Pull each line with the string "Machine" from the entries.

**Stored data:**
● ● ● ●
-- ==== Sys2Proof/Laws/Bits.lean ====
section
/-! SUPPORT. Bit fields of words: a field written reads back, and other bits stay. -/

namespace Sys2Proof.Machine

theorem bit_eq_getLsbD (w : Word) (i : Nat) : bit w i = w.getLsbD i := rfl

theorem bit_and (a b : Word) (i : Nat) : bit (a &&& b) i = (bit a i && bit b i) := by simp [bit_eq_getLsbD]
theorem bit_or (a b : Word) (i : Nat) : bit (a ||| b) i = (bit a i || bit b i) := by simp [bit_eq_getLsbD]
theorem bit_not (a : Word) (i : Nat) : bit (~~~ a) i = (decide (i < 32) && !bit a i) := by simp [bit_eq_getLsbD]
theorem bit_high (w : Word) {i : Nat} (h : 32 ≤ i) : bit w i = false := by
  rw [bit_eq_getLsbD]
  exact BitVec.getLsbD_of_ge w i h

/-- Bit `i` of a mask. -/
theorem bit_maskW (hi lo i : Nat) (h : lo ≤ hi) : bit (maskW hi lo) i = decide (i < 32 ∧ lo ≤ i ∧ i ≤ hi) := by
  unfold bit maskW
  rw [BitVec.toNat_ofNat, Nat.testBit_mod_two_pow, Nat.testBit_mul_two_pow, Nat.testBit_two_pow_sub_one]
  by_cases h1 : i < 32 <;> by_cases h2 : lo ≤ i <;> by_cases h3 : i ≤ hi <;> simp [h1, h2, h3] <;> omega

/-- Bit `i` of a word with a field replaced. -/
theorem bit_putF (w : Word) (hi lo v i : Nat) (h : lo ≤ hi) :
    bit (putF w hi lo v) i = if i < 32 ∧ lo ≤ i ∧ i ≤ hi then v.testBit (i - lo) else bit w i := by
  unfold putF
  rw [bit_or, bit_and, bit_not, bit_maskW _ _ _ h]
  have hv : bit (BitVec.ofNat 32 (v % 2 ^ (hi + 1 - lo) * 2 ^ lo)) i
      = (decide (i < 32 ∧ lo ≤ i ∧ i ≤ hi) && v.testBit (i - lo)) := by
    unfold bit
    rw [BitVec.toNat_ofNat, Nat.testBit_mod_two_pow, Nat.testBit_mul_two_pow, Nat.testBit_mod_two_pow]
    by_cases h1 : i < 32 <;> by_cases h2 : lo ≤ i <;> by_cases h3 : i ≤ hi <;> simp [h1, h2, h3] <;> omega
  rw [hv]
  by_cases hc : i < 32 ∧ lo ≤ i ∧ i ≤ hi
  · simp [hc]
  · rw [if_neg hc, decide_eq_false hc]
    by_cases h32 : i < 32
    · simp [h32]
    · simp [h32, bit_high w (Nat.le_of_not_lt h32)]

theorem bit_putB (w : Word) (i j : Nat) (b : Bool) (h : i < 32) : bit (putB w i b) j = if j = i then b else bit w j := by
  unfold putB
  rw [bit_putF _ _ _ _ _ (Nat.le_refl i)]
  by_cases hj : j = i
  · subst hj
    cases b <;> simp [h]
  · rw [if_neg (by omega), if_neg hj]

/-- Bit `k` of a field. -/
theorem testBit_fld (w : Word) (hi lo k : Nat) : (fld w hi lo).testBit k = (decide (k < hi + 1 - lo) && bit w (lo + k)) := by
  unfold fld bits bit
  rw [Nat.testBit_mod_two_pow, Nat.testBit_shiftRight]

/-- A field is what its bits are. -/
theorem fld_congr {w v : Word} {hi lo : Nat} (h : ∀ i, lo ≤ i → i ≤ hi → bit w i = bit v i) : fld w hi lo = fld v hi lo := by
  apply Nat.eq_of_testBit_eq
  intro k
  rw [testBit_fld, testBit_fld]
  by_cases hk : k < hi + 1 - lo
  · rw [h (lo + k) (by omega) (by omega)]
  · simp [hk]

/-- A field written reads back. -/
theorem fld_putF_same (w : Word) {hi lo v : Nat} (h : lo ≤ hi) (h32 : hi < 32) : fld (putF w hi lo v) hi lo = v % 2 ^ (hi + 1 - lo) := by
  apply Nat.eq_of_testBit_eq
  intro k
  rw [testBit_fld, bit_putF _ _ _ _ _ h, Nat.testBit_mod_two_pow]
  by_cases hk : k < hi + 1 - lo
  · rw [if_pos (by omega)]
    simp
  · simp [hk]

/-- Another field reads as before. -/
theorem fld_putF_ne (w : Word) {hi lo v hi' lo' : Nat} (h : lo ≤ hi) (hd : hi' < lo ∨ hi < lo') :
    fld (putF w hi lo v) hi' lo' = fld w hi' lo' := by
  apply fld_congr
  intro i h1 h2
  rw [bit_putF _ _ _ _ _ h, if_neg (by omega)]

theorem bit_putF_ne (w : Word) {hi lo v i : Nat} (h : lo ≤ hi) (hd : i < lo ∨ hi < i) : bit (putF w hi lo v) i = bit w i := by
  rw [bit_putF _ _ _ _ _ h, if_neg (by omega)]

theorem fld_putB_ne (w : Word) {i hi lo : Nat} {b : Bool} (hd : hi < i ∨ i < lo) : fld (putB w i b) hi lo = fld w hi lo :=
  fld_putF_ne w (Nat.le_refl i) hd

theorem fld_lt (w : Word) (hi lo : Nat) : fld w hi lo < 2 ^ (hi + 1 - lo) := Nat.mod_lt _ (by positivity)

@[simp] theorem bit_zero (i : Nat) : bit 0 i = false := by simp [bit]
@[simp] theorem fld_zero (hi lo : Nat) : fld 0 hi lo = 0 := by simp [fld, bits]

end Sys2Proof.Machine
end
● ● ● ●
**RESULT OF THE EXERCISE:**
namespace Sys2Proof.Machine
end Sys2Proof.Machine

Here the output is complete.